# Musky Polaris Poppers (first attempt)



## muskyslayer96 (Feb 28, 2009)

Here are my first PLUGS they are polaris poppers for musky. The first is silver and white marble effect with golden yellow candy (Homebrew). The second is black and silver marble with purple candy (Homebrew also).
I took a number of pics to try and get the lighting correct so the marbling effect would show through (my cmera and I both suck at taking pics, I'm going to punch it in the mouth when the battery is finished charging ).

There are some issues though, some bubbles got in the second epoxy coat, and I tried to put large flat eyes on a curved surface (IDIOT ) so the is some buckling another coat of clear should help and that will make 3 heavy coats.
The gold looked good until I put the moulded eyes on without drilling a groove, flat eye on a curved sirface (IDIOT ), so a little delaminating took place. Again another coat of epoxy sould make it a bit better.

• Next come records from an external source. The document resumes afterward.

-- ==== Sys2Proof/Safety.lean ====
section
/-!
DEFINITION. The terms statements use: the parts of the state and what "unchanged" means for each, what an
instruction may write, the invariant of reachable states, and the faults the spec predicts.
-/
namespace Sys2Proof.Machine

/-- The parts of the state (10_state.md section 8, with the input and the model's own counter). -/
inductive Part
  | v | i | pc | sp | stack | dt | st | ir | mem | fb | keys | draws
deriving DecidableEq, Repr

/-- The part reads the same in `t` as in `s`: memory byte by byte, the framebuffer pixel by pixel. -/
def Part.same : Part → State → State → Prop
  | .v, s, t => ∀ r, t.reg r = s.reg r
  | .i, s, t => t.i = s.i
  | .pc, s, t => t.pc = s.pc
  | .sp, s, t => t.sp = s.sp
  | .stack, s, t => ∀ k, t.stackEntry k = s.stackEntry k
  | .dt, s, t => t.dt = s.dt
  | .st, s, t => t.st = s.st
  | .ir, s, t => t.ir = s.ir
  | .mem, s, t => ∀ a, t.mem.read a = s.mem.read a
  | .fb, s, t => ∀ y x, t.pixel y x = s.pixel y x
  | .keys, s, t => ∀ k, t.key k = s.key k
  | .draws, s, t => t.draws = s.draws

/-- Every part but the named ones is unchanged from `s` to `t`. -/
def SameExcept (parts : List Part) (s t : State) : Prop := ∀ p, p ∉ parts → p.same s t

/-- The result goes to V[x] and nothing else changes (the shape of 42_load_alu.md without a flag). -/
def WritesRegister (r : Result) (s : State) (x : Reg) (b : Byte) : Prop :=
  ∃ t, r = .next t ∧ (∀ k, t.reg k = if k = x then b else s.reg k) ∧ SameExcept [.v] s t

/-- The result goes to V[x], then the flag, 0 or 1, to VF, and nothing else changes (R12 to R14). -/
def WritesRegisterAndFlag (r : Result) (s : State) (x : Reg) (result : Nat) (flag : Prop) : Prop :=
  ∃ t, r = .next t ∧ (∀ k, k ≠ x → k ≠ vf → t.reg k = s.reg k) ∧ (x ≠ vf → (t.reg x).toNat = result) ∧
    (flag → t.reg vf = 1) ∧ (¬ flag → t.reg vf = 0) ∧ SameExcept [.v] s t

/-- The instruction completes and only PC may change, to `target` (41_control_flow.md). -/
def OnlyMovesPc (r : Result) (s : State) (target : Nat) : Prop :=
  ∃ t, r = .next t ∧ t.pc.toNat = target ∧ SameExcept [.pc] s t

/-- The parts an instruction may write in its execute phase (10_state.md R12, R16, R18 to R23, R25; 20_memory.md R38). -/
def Part.writtenBy : Instr → List Part
  | .cls => [.fb]
  | .ret => [.pc, .sp]
  | .callAddr _ => [.pc, .sp, .stack]
  | .jpAddr _ | .jpV0Addr _ => [.pc]
  | .seVxByte _ _ | .sneVxByte _ _ | .seVxVy _ _ | .sneVxVy _ _ | .skpVx _ | .sknpVx _ => [.pc]
  | .ldVxByte _ _ | .addVxByte _ _ | .ldVxVy _ _ | .orVxVy _ _ | .andVxVy _ _ | .xorVxVy _ _ => [.v]
  | .addVxVy _ _ | .subVxVy _ _ | .subnVxVy _ _ | .shrVx _ | .shlVx _ | .ldVxDt _ | .ldVxMem _ => [.v]
  | .rndVxByte _ _ => [.v, .draws]
  | .drwVxVyN _ _ _ => [.v, .fb]
  | .ldVxK _ => [.v, .pc]
  | .ldDtVx _ => [.dt]
  | .ldStVx _ => [.st]
  | .ldIAddr _ | .addIVx _ | .ldFVx _ => [.i]
  | .ldBVx _ | .ldMemVx _ => [.mem]

/-- The instruction writes VF as a flag (R12). -/
def writesFlag : Instr → Bool
  | .addVxVy _ _ | .subVxVy _ _ | .subnVxVy _ _ | .shrVx _ | .shlVx _ | .drwVxVyN _ _ _ => true
  | .cls | .ret | .jpAddr _ | .callAddr _ | .seVxByte _ _ | .sneVxByte _ _ | .seVxVy _ _ | .sneVxVy _ _ => false
  | .ldVxByte _ _ | .addVxByte _ _ | .ldVxVy _ _ | .orVxVy _ _ | .andVxVy _ _ | .xorVxVy _ _ => false
  | .ldIAddr _ | .jpV0Addr _ | .rndVxByte _ _ | .skpVx _ | .sknpVx _ | .ldVxDt _ | .ldVxK _ => false
  | .ldDtVx _ | .ldStVx _ | .addIVx _ | .ldFVx _ | .ldBVx _ | .ldMemVx _ | .ldVxMem _ => false

/-- The general registers an instruction may write: its Vx, V0..VX for LD Vx,[I], and VF as a flag (R11, R12). -/
def writesRegister : Instr → Reg → Bool
  | .ldVxByte x _, r | .addVxByte x _, r | .rndVxByte x _, r => r == x
  | .ldVxVy x _, r | .orVxVy x _, r | .andVxVy x _, r | .xorVxVy x _, r => r == x
  | .ldVxDt x, r | .ldVxK x, r => r == x
  | .addVxVy x _, r | .subVxVy x _, r | .subnVxVy x _, r | .shrVx x, r | .shlVx x, r => r == x || r == vf
  | .drwVxVyN _ _ _, r => r == vf
  | .ldVxMem x, r => decide (r ≤ x)
  | .cls, _ | .ret, _ | .jpAddr _, _ | .callAddr _, _ | .jpV0Addr _, _ | .ldIAddr _, _ => false
  | .seVxByte _ _, _ | .sneVxByte _ _, _ | .seVxVy _ _, _ | .sneVxVy _ _, _ | .skpVx _, _ | .sknpVx _, _ => false
  | .ldDtVx _, _ | .ldStVx _, _ | .addIVx _, _ | .ldFVx _, _ | .ldBVx _, _ | .ldMemVx _, _ => false

/-- The instruction reads the keypad sample (R160). -/
def readsKeys : Instr → Bool
  | .skpVx _ | .sknpVx _ | .ldVxK _ => true
  | .cls | .ret | .jpAddr _ | .callAddr _ | .seVxByte _ _ | .sneVxByte _ _ | .seVxVy _ _ | .sneVxVy _ _ => false
  | .ldVxByte _ _ | .addVxByte _ _ | .ldVxVy _ _ | .orVxVy _ _ | .andVxVy _ _ | .xorVxVy _ _ => false
  | .addVxVy _ _ | .subVxVy _ _ | .shrVx _ | .subnVxVy _ _ | .shlVx _ | .ldIAddr _ | .jpV0Addr _ => false
  | .rndVxByte _ _ | .drwVxVyN _ _ _ | .ldVxDt _ | .ldDtVx _ | .ldStVx _ | .addIVx _ | .ldFVx _ => false
  | .ldBVx _ | .ldMemVx _ | .ldVxMem _ => false

/-- The bits of an instruction's word that its decoding inspects or its operands use (R52, R54). -/
def usedBits : Instr → Word
  | .cls | .ret => 0xF00F
  | .seVxVy _ _ | .sneVxVy _ _ => 0xFFF0
  | .shrVx _ | .shlVx _ | .skpVx _ | .sknpVx _ => 0xFF0F
  | .jpAddr _ | .callAddr _ | .ldIAddr _ | .jpV0Addr _ | .drwVxVyN _ _ _ => 0xFFFF
  | .seVxByte _ _ | .sneVxByte _ _ | .ldVxByte _ _ | .addVxByte _ _ | .rndVxByte _ _ => 0xFFFF
  | .ldVxVy _ _ | .orVxVy _ _ | .andVxVy _ _ | .xorVxVy _ _ | .addVxVy _ _ | .subVxVy _ _ | .subnVxVy _ _ => 0xFFFF
  | .ldVxDt _ | .ldVxK _ | .ldDtVx _ | .ldStVx _ | .addIVx _ | .ldFVx _ | .ldBVx _ | .ldMemVx _ | .ldVxMem _ => 0xFFFF

/-- What holds in every state a run reaches: PC is at most 0x10FE (R17), every stack entry is at most 0x1000
(R90, R17), and memory keeps its canonical form with every listed address in memory (R30; log 16). -/
def StateInv (s : State) : Prop :=
  s.pc.toNat ≤ 0x10FE ∧ (∀ k, (s.stackEntry k).toNat ≤ 0x1000) ∧ s.mem.wf = true

/-- AddressFault when one of `n` byte addresses from `a` is above 0xFFF (R33, R34). -/
def rangeFault (a n : Nat) : Option Fault :=
  if n ≠ 0 ∧ a + n - 1 > 0xFFF then some (.addressFault (max a 0x1000)) else none

/-- The fault that the table of R150 gives an instruction fetched at `at_`, from the state before the step alone. -/
def instrFault (at_ : Word) (s : State) : Instr → Option Fault
  | .drwVxVyN _ _ n => rangeFault s.base n
  | .ldBVx _ => rangeFault s.base 3
  | .ldMemVx x => rangeFault s.base (x.val + 1)
  | .ldVxMem x => rangeFault s.base (x.val + 1)
  | .callAddr _ => if s.sp = 16 then some (.stackOverflow at_) else none
  | .ret => if s.sp = 0 then some (.stackUnderflow at_) else none
  | .skpVx x => if (s.reg x).toNat > 15 then some (.keyIndexFault (s.reg x)) else none
  | .sknpVx x => if (s.reg x).toNat > 15 then some (.keyIndexFault (s.reg x)) else none
  | .cls | .jpAddr _ | .jpV0Addr _ | .seVxByte _ _ | .sneVxByte _ _ | .seVxVy _ _ | .sneVxVy _ _ => none
  | .ldVxByte _ _ | .addVxByte _ _ | .ldVxVy _ _ | .orVxVy _ _ | .andVxVy _ _ | .xorVxVy _ _ => none
  | .addVxVy _ _ | .subVxVy _ _ | .shrVx _ | .subnVxVy _ _ | .shlVx _ | .rndVxByte _ _ => none
  | .ldIAddr _ | .addIVx _ | .ldFVx _ | .ldVxDt _ | .ldVxK _ | .ldDtVx _ | .ldStVx _ => none

/-- The fault of a step as the table of R150 gives it: the fetch first, then the decoded instruction (R154). -/
def predictedFault (s : State) : Option Fault :=
  if s.pc.toNat > 0xFFE then some (.addressFault (max s.pc.toNat 0x1000))
  else match decode s.fetchWord with
    | .ok i => instrFault s.pc s i
    | .error _ => none

/-- Run instructions one after another in their execute phase, stopping at the first fault. -/
def execAll : List Instr → State → Result
  | [], s => .next s
  | i :: is, s =>
    match exec i s with
    | .next t => execAll is t
    | .fault f => .fault f
    | .refused r => .refused r

/-- One step on each keypad sample, in order, stopping at the first fault (R160, R173). -/
def runSamples : List (Vector Bool 16) → State → Result
  | [], s => .next s
  | keys :: samples, s =>
    match stepWith keys s with
    | .next t => runSamples samples t
    | .fault f => .fault f
    | .refused r => .refused r

/-- A sprite of bytes `bytes` drawn at column `x0`, row `y0` has a 1 bit on pixel (x, y): row `y - y0`, bit
`7 - (x - x0)`, without wrapping (R132, R133). -/
def spriteCovers (bytes : List Byte) (x0 y0 : Nat) (y : Fin 32) (x : Fin 64) : Prop :=
  y0 ≤ y.val ∧ x0 ≤ x.val ∧ x.val - x0 ≤ 7 ∧ ∃ b, bytes[y.val - y0]? = some b ∧ b.getLsbD (7 - (x.val - x0)) = true

end Sys2Proof.Machine
end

So over all it has been an experience with the through drilling to the eyes, but for the first shot, I'm pleased. Thank to all for the help 

MS


----------



## bassinjody (Aug 25, 2005)

man Mslayer them are very cool looking i cant even think how u did the marbling on the black one ,great job jody


----------



## st.slippy (Oct 3, 2008)

I agree the black marbled looks amazing


----------